WHAT TO PRODUCE →
Scan the records for "leBytes". Show the matching lines.

EXERCISE INPUT section start

/-- The instance, opened when it is not; `none` while two others are open (R316). -/
def getColl (s : State) (slot k n part : Nat) (d : CollD) : Option (Nat × State) :=
  match collOf s slot k n with
  | some (key, _) => some (key, s)
  | none => if 2 ≤ (openOf s slot k).length then none else some (openColl s slot k n part d)

/-- An instance is over: its number counts as closed (R316). -/
def dropColl (s : State) (key : Nat) : State :=
  match tget? s.fab.colls key with
  | none => s
  | some c =>
    let s1 := tally { s with fab.colls := terase s.fab.colls key } c
    match c.desc with
    | none => s1
    | some (slot, k) =>
      { s1 with work.plans := tupd s1.work.plans slot fun p =>
        { p with closedInst := tput p.closedInst k (max c.n (tgetD p.closedInst k 0)) } }

/-- The bytes of chunk `ch` of a rank, from parts of that rank alone. -/
def rankChunk (ps : List CollPart) (rank ch : Nat) : Option CollPart :=
  ps.find? fun p => p.chunk = ch && bitOf p.ranks rank

/-- The chunk is there whole: a 64-bit partial has two halves (R318). -/
def chunkDone (ps : List CollPart) (rank ch : Nat) : Bool :=
  match rankChunk ps rank ch with
  | none => false
  | some p => !p.wide || (ps.any (fun q => q.chunk = ch && bitOf q.ranks rank && q.half) &&
      ps.any (fun q => q.chunk = ch && bitOf q.ranks rank && !q.half))

/-- Every burst of a rank has arrived: a filtered GATHER ends with the burst marked LAST. -/
def rankDone (d : CollD) (ps : List CollPart) (rank : Nat) : Bool :=
  let n := if d.op = opGather && d.filt then
      match ps.find? fun p => bitOf p.ranks rank && p.last with
      | some p => some (p.chunk + 1)
      | none => none
    else some (ceilDiv d.bytes d.burst)
  match n with
  | none => false
  | some m => (List.range m).all (chunkDone ps rank)

/-- The data of a rank in chunk order. -/
def rankData (ps : List CollPart) (rank : Nat) : List Byte :=
  ((sortBy (fun a b => decide (a.chunk ≤ b.chunk)) (ps.filter fun p => bitOf p.ranks rank)).map (·.data)).flatten

/-- Element `e` of a part of an INT32 reduction: 60 elements of 4 bytes, or 30 of 8 bytes in each half (R318). -/
def intElem (p : CollPart) (e : Nat) : Int :=
  let i := e % 60
  if p.chunk ≠ e / 60 then 0
  else if p.wide then (if p.half == decide (30 ≤ i) then sext 64 (getLE p.data (i % 30 * 8) 8) else 0)
  else sext 32 (getLE p.data (4 * i) 4)

/-- The exact sums of an INT32 reduction, saturated, and how many saturated (R318). -/
def reduceInt (d : CollD) (ps : List CollPart) : List Nat × Nat :=
  let sums := (List.range d.elems).map fun e => (ps.map fun p => intElem p e).foldl (· + ·) 0
  let sat (x : Int) : Int := max (-(2 ^ 31)) (min (2 ^ 31 - 1) x)
  (sums.map fun x => wrapTo 32 (sat x), (sums.filter fun x => sat x ≠ x).length)

/-- The elements of a rank in FP32; BF16 is widened exactly (R318). -/
def rankF32 (d : CollD) (bytes : List Byte) : List F32 :=
  if d.fmt = 6 then (chunks 2 (d.elems + 1) bytes).map fun b => leNat b * 65536
  else (chunks 4 (d.elems + 1) bytes).map leNat

/-- A NaN becomes 0x7FC0_0000. -/
def canonNan (b : F32) : F32 := if f32isNan b then 0x7FC00000 else b

/-- The fold of FP32 or BF16 contributions in ascending rank (R318). -/
def reduceFloat (d : CollD) (ps : List CollPart) : List F32 :=
  let vecs := (bitsSet 64 (allRanks d.contrib)).map fun r => rankF32 d (rankData ps r)
  match vecs with
  | [] => []
  | v :: vs => (vs.foldl (fun a b => a.zipWith f32add b) v).map canonNan

/-- The result of a REDUCE or GATHER as it is written at OPC, and the elements that saturated (R318, R319). -/
def collResult (d : CollD) (ps : List CollPart) : List Byte × Nat :=
  if d.op = opGather then
    let data := (bitsSet 64 (allRanks d.contrib)).flatMap (rankData ps)
    (leBytes 4 (data.length / d.itemBytes) ++ leBytes 12 0 ++ data, 0)
  else if d.fmt = 8 then
    let (xs, n) := reduceInt d ps
    (xs.flatMap (leBytes 4), n)
  else
    let xs := reduceFloat d ps
    if d.outFmt = 6 then (xs.flatMap fun x => leBytes 2 (encElem .bf16 .near true fvOne 0 (f32v x)).1, 0)
    else (xs.flatMap (leBytes 4), 0)

/-- The descriptor of an instance. -/
def Coll.d (s : State) (c : Coll) : Option CollD :=
  match c.desc with
  | some (slot, k) => (tget? s.work.plans slot).bind fun p => descAt p k
  | none => none

/-- Hands the lists of a closed MERGE to the Kneader merge that waits for them. -/
def giveLists (s : State) (key : Nat) (c : Coll) : State :=
  let fill (m : Merge) : Merge :=
    if m.inst == some key then { m with lists := c.lists, partialIn := decide (c.absent ≠ 0), inst := none } else m
  let s1 := { s with work := { s.work with kne := tmap s.work.kne fun _ m => fill m, kneWait := s.work.kneWait.map fill } }
  if s.work.kne.any (fun kv => kv.2.inst == some key) || s.work.kneWait.any fun m => m.inst == some key then dropColl s1 key
  else { s with fab.colls := tput s.fab.colls key { c with closed := true } }

/-- Closes a plan collective (R316, R325): its result is written to OPC, or it ends with a status, once the root's own
instruction has issued. -/
def closePlan (s : State) (key : Nat) (c : Coll) (d : CollD) (bad : Option Nat) : State :=
  if d.op = opMerge then giveLists s key c
  else
    match c.dst with
    | none => { s with fab.colls := tput s.fab.colls key { c with closed := true, ended := bad } }
    | some (lc, a) =>
      let s1 := dropColl s key
      match bad with
      | some st => if ((s1.cl lc).unit 1).wait == .xchg then failInv s1 lc 1 st else s1
      | none =>
        let (bytes, sat) := collResult d c.parts
        let s2 := resume (scrWrite s1 lc a bytes) lc 1 .xchg
        if sat = 0 then s2
        else count { s2 with fab.swcErr := orErr s2.fab.swcErr c.part 4 } c.part Ev.swcSat 0xFF sat

/-- Looks whether an instance is complete (R316, R325): every rank of a plan collective is taken, or is absent from a MERGE; an
absent rank ends a REDUCE or GATHER with FENCED. -/
def collCheck (s : State) (key : Nat) : State :=
  match tget? s.fab.colls key with
  | none => s
  | some c =>
    if c.qid.isSome then mergeReady s key
    else if c.closed then s
    else
      match c.d s with
      | none => s
      | some d =>
        if d.op ≠ opMerge && c.absent ≠ 0 then closePlan s key c d (some stFenced)
        else if c.missing = 0 then closePlan s key c d none
        else s

/-- Ranks are absent from an instance at once (R325). -/
def loseRanks (s : State) (key ranks : Nat) : State := collCheck (absentRanks s key ranks) key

EXERCISE INPUT section end

EXERCISE ANSWER →
    (leBytes 4 (data.length / d.itemBytes) ++ leBytes 12 0 ++ data, 0)
    (xs.flatMap (leBytes 4), n)
    if d.outFmt = 6 then (xs.flatMap fun x => leBytes 2 (encElem .bf16 .near true fvOne 0 (f32v x)).1, 0)
    else (xs.flatMap (leBytes 4), 0)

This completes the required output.